Re: [R] ks.test() output interpretation

From: Christoph Buser <buser_at_stat.math.ethz.ch>
Date: Wed 29 Jun 2005 - 01:32:28 EST

Hi

I would recommend graphical methods to compare two samples from possible different distributions. See ?qqplot Since the Kolmogorov-Smirnov test has in many cases very small power, you can not conclude that two sample come from the same distribution only because the ks.test is not significant.

The following example shows you one problem: In a short simulation we generate 1000 times two samples (with 100 observation per sample). The first sample has a standard normal distribution, the second a t-distribution with 1 degree of freedom. For each of these 1000 pairs we calculate the ks.test and save the p.value.

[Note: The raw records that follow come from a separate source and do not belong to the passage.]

-- ==== Sys2Proof/Machine/Display.lean ====
section
/-!
DEFINITION. Display: clear, and the XOR sprite draw with collision and dirty flag (spec/44_display.md R105 to R109).
-/

namespace Sys2Proof.Machine

/-- `00E0`: every pixel off, `DIRTY` set even on a blank surface (R105). -/
def execCls (s : State) : Result := .next { s with fb := Grid.blank, dirty := true }.advance

/-- What a sprite draw works on: the pixels, whether a pixel has collided, whether a pixel has been plotted (R106). -/
structure Drawing where
  fb : Grid
  hit : Bool
  plotted : Bool
  deriving DecidableEq, Repr

/-- Plot one set sprite bit: a pixel that was on is a collision; the pixel is XORed with 1; `DIRTY` becomes 1 (R106, R108). -/
def plot (r c : Nat) (d : Drawing) : Drawing :=
  { fb := Grid.set d.fb r c (Grid.get d.fb r c ^^ true), hit := d.hit || Grid.get d.fb r c, plotted := true }

/-- One sprite row at row `r`: the bits `j` of the list from the left; a column past the right edge ends the row (R106). -/
def drawBits (r ox : Nat) (row : Byte) : List Nat → Drawing → Drawing
  | [], d => d
  | j :: js, d =>
    if ox + j ≥ Config.displayW then d
    else drawBits r ox row js (if spriteBit row j then plot r (ox + j) d else d)

/-- The sprite rows `i` of the list, top to bottom: a row past the bottom edge ends the draw (R106). -/
def drawRows (oy ox : Nat) (sprite : Nat → Byte) : List Nat → Drawing → Drawing
  | [], d => d
  | i :: is, d =>
    if oy + i ≥ Config.displayH then d
    else drawRows oy ox sprite is (drawBits (oy + i) ox (sprite i) (List.range 8) d)

/-- The draw of R106 on the surface of `s`, with no collision and nothing plotted yet. -/
def drawSprite (x y n : Nibble) (s : State) : Drawing :=
  drawRows (s.originRow y) (s.originCol x) (fun i => s.byteAt (s.ea i)) (List.range n.val) ⟨s.fb, false, false⟩

/-- `Dxyn`: the origin is read before `VF` is written; all `n` rows are checked, the clipped ones too; `n = 0` checks and
draws nothing (R106). -/
def execDrwVxVyN (x y n : Nibble) (s : State) : Result :=
  if n.val > 0 ∧ s.ea (n.val - 1) > 4095 then raise .addressError s
  else
    let d := drawSprite x y n s
    .next ({ s with fb := d.fb, dirty := s.dirty || d.plotted }.setVF (flag d.hit)).advance

end Sys2Proof.Machine
end

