-- ==== Sys2Proof/Machine/KeypadTimers.lean ====
section
/-!
DEFINITION. Keypad and timer instructions (spec/45_keypad_and_timers.md R115 to R121).
-/

namespace Sys2Proof.Machine

/-- Run `k` on the key whose number `V[x]` holds; a number above 15 raises `KeyIndexError` (R121(c)). -/
def withKey (x : Nibble) (s : State) (k : Nibble → Result) : Result :=
  if h : (s.reg x).toNat < 16 then k ⟨(s.reg x).toNat, h⟩ else raise .keyIndexError s

/-- `Ex9E` (R115). -/
def execSkpVx (x : Nibble) (s : State) : Result := withKey x s fun k => .next (s.skipIf (s.keyDown k))

/-- `ExA1` (R116). -/
def execSknpVx (x : Nibble) (s : State) : Result := withKey x s fun k => .next (s.skipIf (!s.keyDown k))

/-- `Fx07` (R118). -/
def execLdVxDt (x : Nibble) (s : State) : Result := .next (s.setReg x s.dt).advance

/-- `Fx0A`, part 1: begin the wait; `pc` stays and no register is written. Part 2 is the press edge's, in `setKey` (R117). -/
def execLdVxK (x : Nibble) (s : State) : Result := .next { s with wait := true, wreg := x }

/-- `Fx15` (R119). -/
def execLdDtVx (x : Nibble) (s : State) : Result := .next { s with dt := s.reg x }.advance

/-- `Fx18` (R120). -/
def execLdStVx (x : Nibble) (s : State) : Result := .next { s with st := s.reg x }.advance

end Sys2Proof.Machine
end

x1 <- matrix(nrow = 100, ncol = 1000)
y1 <- matrix(nrow = 100, ncol = 1000)
test1 <- numeric(1000)
for(i in 1:1000) {
  set.seed(i)
  x1[,i] <- rnorm(100)
  y1[,i] <- rt(100, df = 1)
  test1[i] <- ks.test(x1[,i],y1[,i])$p.value }
sum(test1<0.05)

Only in 309 of 1000 cases the test shows a significant difference of the two samples. In all other cases we would conclude that the two sample have the same distribution. This is an example with 100 observation per group. If you have smaller groups the power is even worse.

If we look at 10 randomly drawn pairs of the 1000 simulations and plot the qqplot:

par(mfrow = c(3,3))
ind <- sample(1:1000, 9)
tmp <- sapply(ind, function(j) qqplot(x1[,j],y1[,j], xlab = paste("x1[,",j,"]"),
                                      ylab = paste("y1[,",j,"]")))

In many cases we see that the two distributions are different. Compare it to the qqplot of two normal distributed random variables:

x2 <- matrix(rnorm(900), nrow = 100, ncol = 9) y2 <- matrix(rnorm(900), nrow = 100, ncol = 9) par(mfrow = c(3,3))
tmp <- sapply(1:9, function(j) qqplot(x2[,j],y2[,j], xlab = paste("x2[,",j,"]"),

                                      ylab = paste("y2[,",j,"]")))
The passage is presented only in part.